Connected by the Internet, other websites were created around the world. This motivated international standards development for protocols and formatting. Berners-Lee continued to stay involved in guiding the development of web standards, such as the markup languages to compose web pages and he advocated his vision of a Semantic Web. The World Wide Web enabled the spread of information over the Internet through an easy-to-use and flexible format. It thus played an important role in popularising use of the Internet.^[28] Although the two terms are sometimes conflated in popular use, World Wide Web is not synonymous with Internet.^[29] The Web is an information space containing hyperlinked documents and other resources, identified by their URIs.^[30] It is implemented as both client and server software using Internet protocols such as TCP/IP and HTTP. Berners-Lee was knighted in 2004 by Queen Elizabeth II for "services to the global development of the Internet".^[31]^[32]

Function

The World Wide Web functions as an application layer protocol that is run "on top of" (figuratively) the Internet, helping to make it more functional. The advent of the Mosaic web browser helped to make the web much more usable, to include the display of images and moving images (GIFs).

The terms Internet and World Wide Web are often used without much distinction. However, the two are not the same. The Internet is a global system of interconnected computer networks. In contrast, the World Wide Web is a global collection of documents and other resources, linked by hyperlinks and URIs. Web resources are usually accessed using HTTP, which is one of many Internet communication protocols.^[33]

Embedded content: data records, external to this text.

/-- MAJOR 0x4F of the opcode map (R43). -/
def Fields.decode4F (f : Fields) : Except Reject Instr :=
  match f.fn with
  | 0 => f.leaf [.w32, .x96l, .x96x, .x160] [f.b, f.c, f.msk]
        (f.litPlace ∧ (f.len = .w32 → f.imm = 0) ∧ 16 ≤ f.typ ∧ f.typ ≤ 22 ∧ (f.ord = 1 ∨ f.ord = 4) ∧ f.scope ≤ 8)
        (.lda f.hd (f.name f.d) (f.name f.a) (f.immediate 0 0 1) (Ty.ofCode f.typ) (Ord.ofCode f.ord) (Scope.ofCode f.scope))
  | 1 => f.leaf [.w32, .x96l, .x96x, .x160] [f.b, f.c, f.msk]
        (f.litPlace ∧ (f.len = .w32 → f.imm = 0) ∧ 23 ≤ f.typ ∧ f.typ ≤ 26 ∧ (f.ord = 2 ∨ f.ord = 4) ∧ f.scope ≤ 8)
        (.stl f.hd (f.name f.d) (f.name f.a) (f.immediate 0 0 1) (Ty.ofCode f.typ) (Ord.ofCode f.ord) (Scope.ofCode f.scope))
  | 2 => f.leaf [.x96x, .x160] [f.c, f.ord, f.scope]
        (f.litPlace ∧ (f.typ = 0 ∨ f.typ = 3 ∨ f.typ = 6 ∨ f.typ = 7))
        (.ldvg f.hd (f.name f.d) (f.name f.a) (f.name f.b) (f.immediate 0 0 1) f.msk (Ty.ofCode f.typ))
  | 3 => f.leaf [.x96x, .x160] [f.ord, f.scope]
        (f.litPlace ∧ (f.typ = 0 ∨ f.typ = 3 ∨ f.typ = 6 ∨ f.typ = 7))
        (.ldvgNf f.hd (f.name f.d) (f.name f.a) (f.name f.b) (f.name f.c) (f.immediate 0 0 1) f.msk (Ty.ofCode f.typ))
  | 4 => f.leaf [.x96x, .x160] [f.c, f.ord, f.scope]
        (f.litPlace ∧ (f.typ = 0 ∨ f.typ = 3 ∨ f.typ = 6 ∨ f.typ = 7))
        (.stvs f.hd (f.name f.d) (f.name f.a) (f.name f.b) (f.immediate 0 0 1) f.msk (Ty.ofCode f.typ))
  | 5 => f.leaf [.x96x] [f.d, f.a, f.b, f.c, f.msk, f.typ, f.ord, f.scope]
        ((f.imm = 1 ∨ f.imm = 2))
        (.bsleep f.hd (f.imm))
  | 6 => f.leaf [.x96x] [f.d, f.a, f.b, f.c, f.msk, f.typ, f.ord, f.scope]
        ((f.imm = 1 ∨ f.imm = 2))
        (.bwake f.hd (f.imm))
  | _ => .error .unassigned

/-- MAJOR 0x50 of the opcode map (R43). -/
def Fields.decode50 (f : Fields) : Except Reject Instr :=
  match f.fn with
  | 0 => f.leaf [.w32, .x96x, .x160] [f.c, f.msk, f.typ]
        (f.litPlace ∧ (f.len = .w32 → f.imm = 0) ∧ f.ord ≤ 4 ∧ f.scope ≤ 8)
        (.amoaddW f.hd (f.name f.d) (f.name f.a) (f.name f.b) (f.immediate 0 0 1) (Ord.ofCode f.ord) (Scope.ofCode f.scope))
  | 1 => f.leaf [.w32, .x96x, .x160] [f.c, f.msk, f.typ]
        (f.litPlace ∧ (f.len = .w32 → f.imm = 0) ∧ f.ord ≤ 4 ∧ f.scope ≤ 8)
        (.amoandW f.hd (f.name f.d) (f.name f.a) (f.name f.b) (f.immediate 0 0 1) (Ord.ofCode f.ord) (Scope.ofCode f.scope))
  | 2 => f.leaf [.w32, .x96x, .x160] [f.c, f.msk, f.typ]
        (f.litPlace ∧ (f.len = .w32 → f.imm = 0) ∧ f.ord ≤ 4 ∧ f.scope ≤ 8)
        (.amoorW f.hd (f.name f.d) (f.name f.a) (f.name f.b) (f.immediate 0 0 1) (Ord.ofCode f.ord) (Scope.ofCode f.scope))
  | 3 => f.leaf [.w32, .x96x, .x160] [f.c, f.msk, f.typ]
        (f.litPlace ∧ (f.len = .w32 → f.imm = 0) ∧ f.ord ≤ 4 ∧ f.scope ≤ 8)
        (.amoxorW f.hd (f.name f.d) (f.name f.a) (f.name f.b) (f.immediate 0 0 1) (Ord.ofCode f.ord) (Scope.ofCode f.scope))
  | 4 => f.leaf [.w32, .x96x, .x160] [f.c, f.msk, f.typ]
        (f.litPlace ∧ (f.len = .w32 → f.imm = 0) ∧ f.ord ≤ 4 ∧ f.scope ≤ 8)
        (.amominW f.hd (f.name f.d) (f.name f.a) (f.name f.b) (f.immediate 0 0 1) (Ord.ofCode f.ord) (Scope.ofCode f.scope))
  | 5 => f.leaf [.w32, .x96x, .x160] [f.c, f.msk, f.typ]
        (f.litPlace ∧ (f.len = .w32 → f.imm = 0) ∧ f.ord ≤ 4 ∧ f.scope ≤ 8)
        (.amomaxW f.hd (f.name f.d) (f.name f.a) (f.name f.b) (f.immediate 0 0 1) (Ord.ofCode f.ord) (Scope.ofCode f.scope))
  | 6 => f.leaf [.w32, .x96x, .x160] [f.c, f.msk, f.typ]
        (f.litPlace ∧ (f.len = .w32 → f.imm = 0) ∧ f.ord ≤ 4 ∧ f.scope ≤ 8)
        (.amominzW f.hd (f.name f.d) (f.name f.a) (f.name f.b) (f.immediate 0 0 1) (Ord.ofCode f.ord) (Scope.ofCode f.scope))
  | 7 => f.leaf [.w32, .x96x, .x160] [f.c, f.msk, f.typ]
        (f.litPlace ∧ (f.len = .w32 → f.imm = 0) ∧ f.ord ≤ 4 ∧ f.scope ≤ 8)
        (.amomaxzW f.hd (f.name f.d) (f.name f.a) (f.name f.b) (f.immediate 0 0 1) (Ord.ofCode f.ord) (Scope.ofCode f.scope))
  | 8 => f.leaf [.w32, .x96x, .x160] [f.c, f.msk, f.typ]
        (f.litPlace ∧ (f.len = .w32 → f.imm = 0) ∧ f.ord ≤ 4 ∧ f.scope ≤ 8)
        (.amoswapW f.hd (f.name f.d) (f.name f.a) (f.name f.b) (f.immediate 0 0 1) (Ord.ofCode f.ord) (Scope.ofCode f.scope))
  | 9 => f.leaf [.w32, .x96x, .x160] [f.c, f.msk, f.typ]
        (f.litPlace ∧ (f.len = .w32 → f.imm = 0) ∧ f.ord ≤ 4 ∧ f.scope ≤ 8)
        (.amocasW f.hd (f.name f.d) (f.name f.a) (f.name f.b) (f.immediate 0 0 1) (Ord.ofCode f.ord) (Scope.ofCode f.scope))
  | _ => .error .unassigned

/-- MAJOR 0x51 of the opcode map (R43). -/
def Fields.decode51 (f : Fields) : Except Reject Instr :=
  match f.fn with
  | 0 => f.leaf [.w32, .x96x, .x160] [f.c, f.msk, f.typ]
        (f.litPlace ∧ (f.len = .w32 → f.imm = 0) ∧ f.ord ≤ 4 ∧ f.scope ≤ 8)
        (.amoaddD f.hd (f.name f.d) (f.name f.a) (f.name f.b) (f.immediate 0 0 1) (Ord.ofCode f.ord) (Scope.ofCode f.scope))
  | 1 => f.leaf [.w32, .x96x, .x160] [f.c, f.msk, f.typ]
        (f.litPlace ∧ (f.len = .w32 → f.imm = 0) ∧ f.ord ≤ 4 ∧ f.scope ≤ 8)
        (.amoandD f.hd (f.name f.d) (f.name f.a) (f.name f.b) (f.immediate 0 0 1) (Ord.ofCode f.ord) (Scope.ofCode f.scope))
  | 2 => f.leaf [.w32, .x96x, .x160] [f.c, f.msk, f.typ]
        (f.litPlace ∧ (f.len = .w32 → f.imm = 0) ∧ f.ord ≤ 4 ∧ f.scope ≤ 8)
        (.amoorD f.hd (f.name f.d) (f.name f.a) (f.name f.b) (f.immediate 0 0 1) (Ord.ofCode f.ord) (Scope.ofCode f.scope))
  | 3 => f.leaf [.w32, .x96x, .x160] [f.c, f.msk, f.typ]
        (f.litPlace ∧ (f.len = .w32 → f.imm = 0) ∧ f.ord ≤ 4 ∧ f.scope ≤ 8)
        (.amoxorD f.hd (f.name f.d) (f.name f.a) (f.name f.b) (f.immediate 0 0 1) (Ord.ofCode f.ord) (Scope.ofCode f.scope))
  | 4 => f.leaf [.w32, .x96x, .x160] [f.c, f.msk, f.typ]
        (f.litPlace ∧ (f.len = .w32 → f.imm = 0) ∧ f.ord ≤ 4 ∧ f.scope ≤ 8)
        (.amominD f.hd (f.name f.d) (f.name f.a) (f.name f.b) (f.immediate 0 0 1) (Ord.ofCode f.ord) (Scope.ofCode f.scope))
  | 5 => f.leaf [.w32, .x96x, .x160] [f.c, f.msk, f.typ]
        (f.litPlace ∧ (f.len = .w32 → f.imm = 0) ∧ f.ord ≤ 4 ∧ f.scope ≤ 8)
        (.amomaxD f.hd (f.name f.d) (f.name f.a) (f.name f.b) (f.immediate 0 0 1) (Ord.ofCode f.ord) (Scope.ofCode f.scope))
  | 6 => f.leaf [.w32, .x96x, .x160] [f.c, f.msk, f.typ]
        (f.litPlace ∧ (f.len = .w32 → f.imm = 0) ∧ f.ord ≤ 4 ∧ f.scope ≤ 8)
        (.amominzD f.hd (f.name f.d) (f.name f.a) (f.name f.b) (f.immediate 0 0 1) (Ord.ofCode f.ord) (Scope.ofCode f.scope))
  | 7 => f.leaf [.w32, .x96x, .x160] [f.c, f.msk, f.typ]
        (f.litPlace ∧ (f.len = .w32 → f.imm = 0) ∧ f.ord ≤ 4 ∧ f.scope ≤ 8)
        (.amomaxzD f.hd (f.name f.d) (f.name f.a) (f.name f.b) (f.immediate 0 0 1) (Ord.ofCode f.ord) (Scope.ofCode f.scope))
  | 8 => f.leaf [.w32, .x96x, .x160] [f.c, f.msk, f.typ]
        (f.litPlace ∧ (f.len = .w32 → f.imm = 0) ∧ f.ord ≤ 4 ∧ f.scope ≤ 8)
        (.amoswapD f.hd (f.name f.d) (f.name f.a) (f.name f.b) (f.immediate 0 0 1) (Ord.ofCode f.ord) (Scope.ofCode f.scope))
  | 9 => f.leaf [.w32, .x96x, .x160] [f.c, f.msk, f.typ]
        (f.litPlace ∧ (f.len = .w32 → f.imm = 0) ∧ f.ord ≤ 4 ∧ f.scope ≤ 8)
        (.amocasD f.hd (f.name f.d) (f.name f.a) (f.name f.b) (f.immediate 0 0 1) (Ord.ofCode f.ord) (Scope.ofCode f.scope))
  | _ => .error .unassigned

/-- MAJOR 0x52 of the opcode map (R43). -/
def Fields.decode52 (f : Fields) : Except Reject Instr :=
  match f.fn with
  | 0 => f.leaf [.w32, .x96x, .x160] [f.c, f.msk, f.typ]
        (f.litPlace ∧ (f.len = .w32 → f.imm = 0) ∧ f.ord ≤ 4 ∧ f.scope ≤ 8)
        (.amocasc f.hd (f.name f.d) (f.name f.a) (f.name f.b) (f.immediate 0 0 1) (Ord.ofCode f.ord) (Scope.ofCode f.scope))
  | _ => .error .unassigned

/-- MAJOR 0x58 of the opcode map (R43). -/
def Fields.decode58 (f : Fields) : Except Reject Instr :=
  match f.fn with
  | 0 => f.leaf [.w32, .x96x] [f.b, f.c, f.msk, f.typ, f.ord, f.scope, f.imm]
        (True)
        (.wfe f.hd (f.name f.d) (f.name f.a))
  | 1 => f.leaf [.w32, .x96x] [f.d, f.c, f.msk, f.typ, f.ord, f.scope, f.imm]
        (True)
        (.sev f.hd (f.name f.a) (f.name f.b))
  | 2 => f.leaf [.w32, .x96x] [f.d, f.b, f.c, f.msk, f.typ, f.ord, f.scope, f.imm]
        (True)
        (.bara f.hd (f.name f.a))
  | 3 => f.leaf [.w32, .x96x] [f.d, f.b, f.c, f.msk, f.typ, f.ord, f.scope, f.imm]
        (True)
        (.barw f.hd (f.name f.a))
  | 4 => f.leaf [.w32, .x96x] [f.d, f.b, f.c, f.msk, f.typ, f.ord, f.scope, f.imm]
        (True)
        (.semp f.hd (f.name f.a))
  | 5 => f.leaf [.w32, .x96x] [f.d, f.b, f.c, f.msk, f.typ, f.ord, f.scope, f.imm]
        (True)
        (.semv f.hd (f.name f.a))
  | _ => .error .unassigned

/-- MAJOR 0x59 of the opcode map (R43). -/
def Fields.decode59 (f : Fields) : Except Reject Instr :=
  match f.fn with
  | 0 => f.leaf [.w32, .x96x] [f.d, f.a, f.b, f.c, f.msk, f.typ, f.imm]
        (1 ≤ f.ord ∧ f.ord ≤ 4 ∧ f.scope ≤ 8)
        (.fence f.hd (Ord.ofCode f.ord) (Scope.ofCode f.scope))
  | _ => .error .unassigned

/-- MAJOR 0x5A of the opcode map (R43). -/
def Fields.decode5A (f : Fields) : Except Reject Instr :=
  match f.fn with
  | 0 => f.leaf [.w32, .x96x] [f.d, f.c, f.msk, f.typ, f.imm]
        (f.ord ≤ 1 ∧ f.scope ≤ 8)
        (.waitva f.hd (f.name f.a) (f.name f.b) (Ord.ofCode f.ord) (Scope.ofCode f.scope))
  | 1 => f.leaf [.w32, .x96x] [f.d, f.c, f.msk, f.typ, f.imm]
        ((f.ord = 0 ∨ f.ord = 2) ∧ f.scope ≤ 8)
        (.wakeva f.hd (f.name f.a) (f.name f.b) (Ord.ofCode f.ord) (Scope.ofCode f.scope))
  | 2 => f.leaf [.w32, .x96x] [f.d, f.c, f.msk, f.typ, f.imm]
        ((f.ord = 0 ∨ f.ord = 2) ∧ f.scope ≤ 8)
        (.mpost f.hd (f.name f.a) (f.name f.b) (Ord.ofCode f.ord) (Scope.ofCode f.scope))
  | 3 => f.leaf [.w32, .x96x] [f.d, f.c, f.msk, f.typ, f.imm]
        ((f.ord = 0 ∨ f.ord = 2) ∧ f.scope ≤ 8)
        (.send f.hd (f.name f.a) (f.name f.b) (Ord.ofCode f.ord) (Scope.ofCode f.scope))
  | 4 => f.leaf [.w32, .x96x] [f.b, f.c, f.msk, f.typ, f.imm]
        (f.ord ≤ 1 ∧ f.scope ≤ 8)
        (.recv f.hd (f.name f.d) (f.name f.a) (Ord.ofCode f.ord) (Scope.ofCode f.scope))
  | _ => .error .unassigned

/-- MAJOR 0x60 of the opcode map (R43). -/
def Fields.decode60 (f : Fields) : Except Reject Instr :=
  match f.fn with
  | 0 => f.leaf [.w32, .x96x] [f.c, f.ord, f.scope, f.imm]
        (f.typ ≤ 6)
        (.vadd f.hd (f.name f.d) (f.name f.a) (f.name f.b) f.msk (Ty.ofCode f.typ))
  | 1 => f.leaf [.w32, .x96x] [f.c, f.ord, f.scope, f.imm]
        (f.typ ≤ 6)
        (.vsub f.hd (f.name f.d) (f.name f.a) (f.name f.b) f.msk (Ty.ofCode f.typ))
  | _ => .error .unassigned

/-- MAJOR 0x61 of the opcode map (R43). -/
def Fields.decode61 (f : Fields) : Except Reject Instr :=
  match f.fn with
  | 0 => f.leaf [.w32, .x96x] [f.c, f.ord, f.scope, f.imm]
        (f.typ ≤ 6)
        (.vmul f.hd (f.name f.d) (f.name f.a) (f.name f.b) f.msk (Ty.ofCode f.typ))
  | _ => .error .unassigned

/-- MAJOR 0x62 of the opcode map (R43). -/
def Fields.decode62 (f : Fields) : Except Reject Instr :=
  match f.fn with
  | 0 => f.leaf [.w32, .x96x] [f.c, f.ord, f.scope, f.imm]
        (f.typ ≤ 6)
        (.vmad f.hd (f.name f.d) (f.name f.a) (f.name f.b) f.msk (Ty.ofCode f.typ))
  | _ => .error .unassigned

/-- MAJOR 0x63 of the opcode map (R43). -/
def Fields.decode63 (f : Fields) : Except Reject Instr :=
  if 2 ≤ f.fn ∨ (f.fn = 1 ∧ f.len ≠ .w32) then .error .unassigned else
  f.leaf [.w32, .x96x] [f.c, f.ord, f.scope, f.imm]
        (f.typ ≤ 6)
        (.vmin f.hd (f.name f.d) (f.name f.a) (f.name f.b) f.msk (if f.fn = 1 then .z32 else Ty.ofCode f.typ))

/-- MAJOR 0x64 of the opcode map (R43). -/
def Fields.decode64 (f : Fields) : Except Reject Instr :=
  if 2 ≤ f.fn ∨ (f.fn = 1 ∧ f.len ≠ .w32) then .error .unassigned else
  f.leaf [.w32, .x96x] [f.c, f.ord, f.scope, f.imm]
        (f.typ ≤ 6)
        (.vmax f.hd (f.name f.d) (f.name f.a) (f.name f.b) f.msk (if f.fn = 1 then .z32 else Ty.ofCode f.typ))

/-- MAJOR 0x65 of the opcode map (R43). -/
def Fields.decode65 (f : Fields) : Except Reject Instr :=
  match f.fn with
  | 0 => f.leaf [.w32, .x96x] [f.c, f.ord, f.scope, f.imm]
        (f.typ ≤ 6)
        (.vand f.hd (f.name f.d) (f.name f.a) (f.name f.b) f.msk (Ty.ofCode f.typ))
  | _ => .error .unassigned

/-- MAJOR 0x66 of the opcode map (R43). -/
def Fields.decode66 (f : Fields) : Except Reject Instr :=
  match f.fn with
  | 0 => f.leaf [.w32, .x96x] [f.c, f.ord, f.scope, f.imm]
        (f.typ ≤ 6)
        (.vor f.hd (f.name f.d) (f.name f.a) (f.name f.b) f.msk (Ty.ofCode f.typ))
  | _ => .error .unassigned

/-- MAJOR 0x67 of the opcode map (R43). -/
def Fields.decode67 (f : Fields) : Except Reject Instr :=
  match f.fn with
  | 0 => f.leaf [.w32, .x96x] [f.c, f.ord, f.scope, f.imm]
        (f.typ ≤ 6)
        (.vxor f.hd (f.name f.d) (f.name f.a) (f.name f.b) f.msk (Ty.ofCode f.typ))
  | _ => .error .unassigned

/-- MAJOR 0x68 of the opcode map (R43). -/
def Fields.decode68 (f : Fields) : Except Reject Instr :=
  match f.fn with
  | 0 => f.leaf [.w32, .x96x] [f.c, f.ord, f.scope, f.imm]
        (f.typ ≤ 6)
        (.vshl f.hd (f.name f.d) (f.name f.a) (f.name f.b) f.msk (Ty.ofCode f.typ))
  | _ => .error .unassigned

/-- MAJOR 0x69 of the opcode map (R43). -/
def Fields.decode69 (f : Fields) : Except Reject Instr :=
  match f.fn with
  | 0 => f.leaf [.w32, .x96x] [f.c, f.ord, f.scope, f.imm]
        (f.typ ≤ 6)
        (.vshr f.hd (f.name f.d) (f.name f.a) (f.name f.b) f.msk (Ty.ofCode f.typ))
  | 1 => f.leaf [.w32, .x96x] [f.c, f.ord, f.scope, f.imm]
        (f.typ ≤ 6)
        (.vsar f.hd (f.name f.d) (f.name f.a) (f.name f.b) f.msk (Ty.ofCode f.typ))
  | _ => .error .unassigned

/-- MAJOR 0x6A of the opcode map (R43). -/
def Fields.decode6A (f : Fields) : Except Reject Instr :=
  match f.fn with
  | 0 => f.leaf [.w32, .x96x] [f.b, f.c, f.ord, f.scope, f.imm]
        (f.typ ≤ 3)
        (.vabs f.hd (f.name f.d) (f.name f.a) f.msk (Ty.ofCode f.typ))
  | 1 => f.leaf [.w32, .x96x] [f.b, f.c, f.ord, f.scope, f.imm]
        (f.typ ≤ 3)
        (.vneg f.hd (f.name f.d) (f.name f.a) f.msk (Ty.ofCode f.typ))
  | _ => .error .unassigned

/-- MAJOR 0x6B of the opcode map (R43). -/
def Fields.decode6B (f : Fields) : Except Reject Instr :=
  match f.fn with
  | 0 => f.leaf [.x96x] [f.ord, f.scope]
        (f.typ ≤ 6 ∧ f.imm < 256)
        (.vlogt f.hd (f.name f.d) (f.name f.a) (f.name f.b) (f.name f.c) (f.imm) f.msk (Ty.ofCode f.typ))
  | _ => .error .unassigned

/-- MAJOR 0x6C of the opcode map (R43). -/
def Fields.decode6C (f : Fields) : Except Reject Instr :=
  match f.fn with
  | 0 => f.leaf [.x96x] [f.c, f.ord, f.scope]
        ((f.typ ≤ 9) ∧ f.imm < 8)
        (.vcmp f.hd (f.name f.d) (f.name f.a) (f.name f.b) (f.imm) f.msk (Ty.ofCode f.typ))
  | 1 => f.leaf [.x96x] [f.c, f.ord, f.scope, f.imm]
        (f.typ ≤ 11)
        (.vsel f.hd (f.name f.d) (f.name f.a) (f.name f.b) f.msk (Ty.ofCode f.typ))
  | 2 => f.leaf [.x96x] [f.b, f.c, f.ord, f.scope, f.imm]
        (f.typ ≤ 11)
        (.vbcast f.hd (f.name f.d) (f.name f.a) f.msk (Ty.ofCode f.typ))
  | 3 => f.leaf [.x96x] [f.c, f.msk, f.ord, f.scope, f.imm]
        (f.typ ≤ 11)
        (.vext f.hd (f.name f.d) (f.name f.a) (f.name f.b) (Ty.ofCode f.typ))
  | 4 => f.leaf [.x96x] [f.c, f.msk, f.ord, f.scope, f.imm]
        (f.typ ≤ 11)
        (.vins f.hd (f.name f.d) (f.name f.a) (f.name f.b) (Ty.ofCode f.typ))
  | 5 => f.leaf [.x96x] [f.c, f.ord, f.scope, f.imm]
        (f.typ ≤ 11)
        (.vperm f.hd (f.name f.d) (f.name f.a) (f.name f.b) f.msk (Ty.ofCode f.typ))
  | 6 => f.leaf [.x96x] [f.b, f.c, f.ord, f.scope]
        ((f.typ ≤ 9) ∧ f.imm < 3)
        (.vred f.hd (f.name f.d) (f.name f.a) (f.imm) f.msk (Ty.ofCode f.typ))
  | _ => .error .unassigned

Viewing a web page on the World Wide Web normally begins either by typing the URL of the page into a web browser, or by following a hyperlink to that page or resource. The web browser then initiates a series of background communication messages to fetch and display the requested page. In the 1990s, using a browser to view web pages—and to move from one web page to another through hyperlinks—came to be known as 'browsing,' 'web surfing' (after channel surfing), or 'navigating the Web'. Early studies of this new behaviour investigated user patterns in using web browsers. One study, for example, found five user patterns: exploratory surfing, window surfing, evolved surfing, bounded navigation and targeted navigation.^[34]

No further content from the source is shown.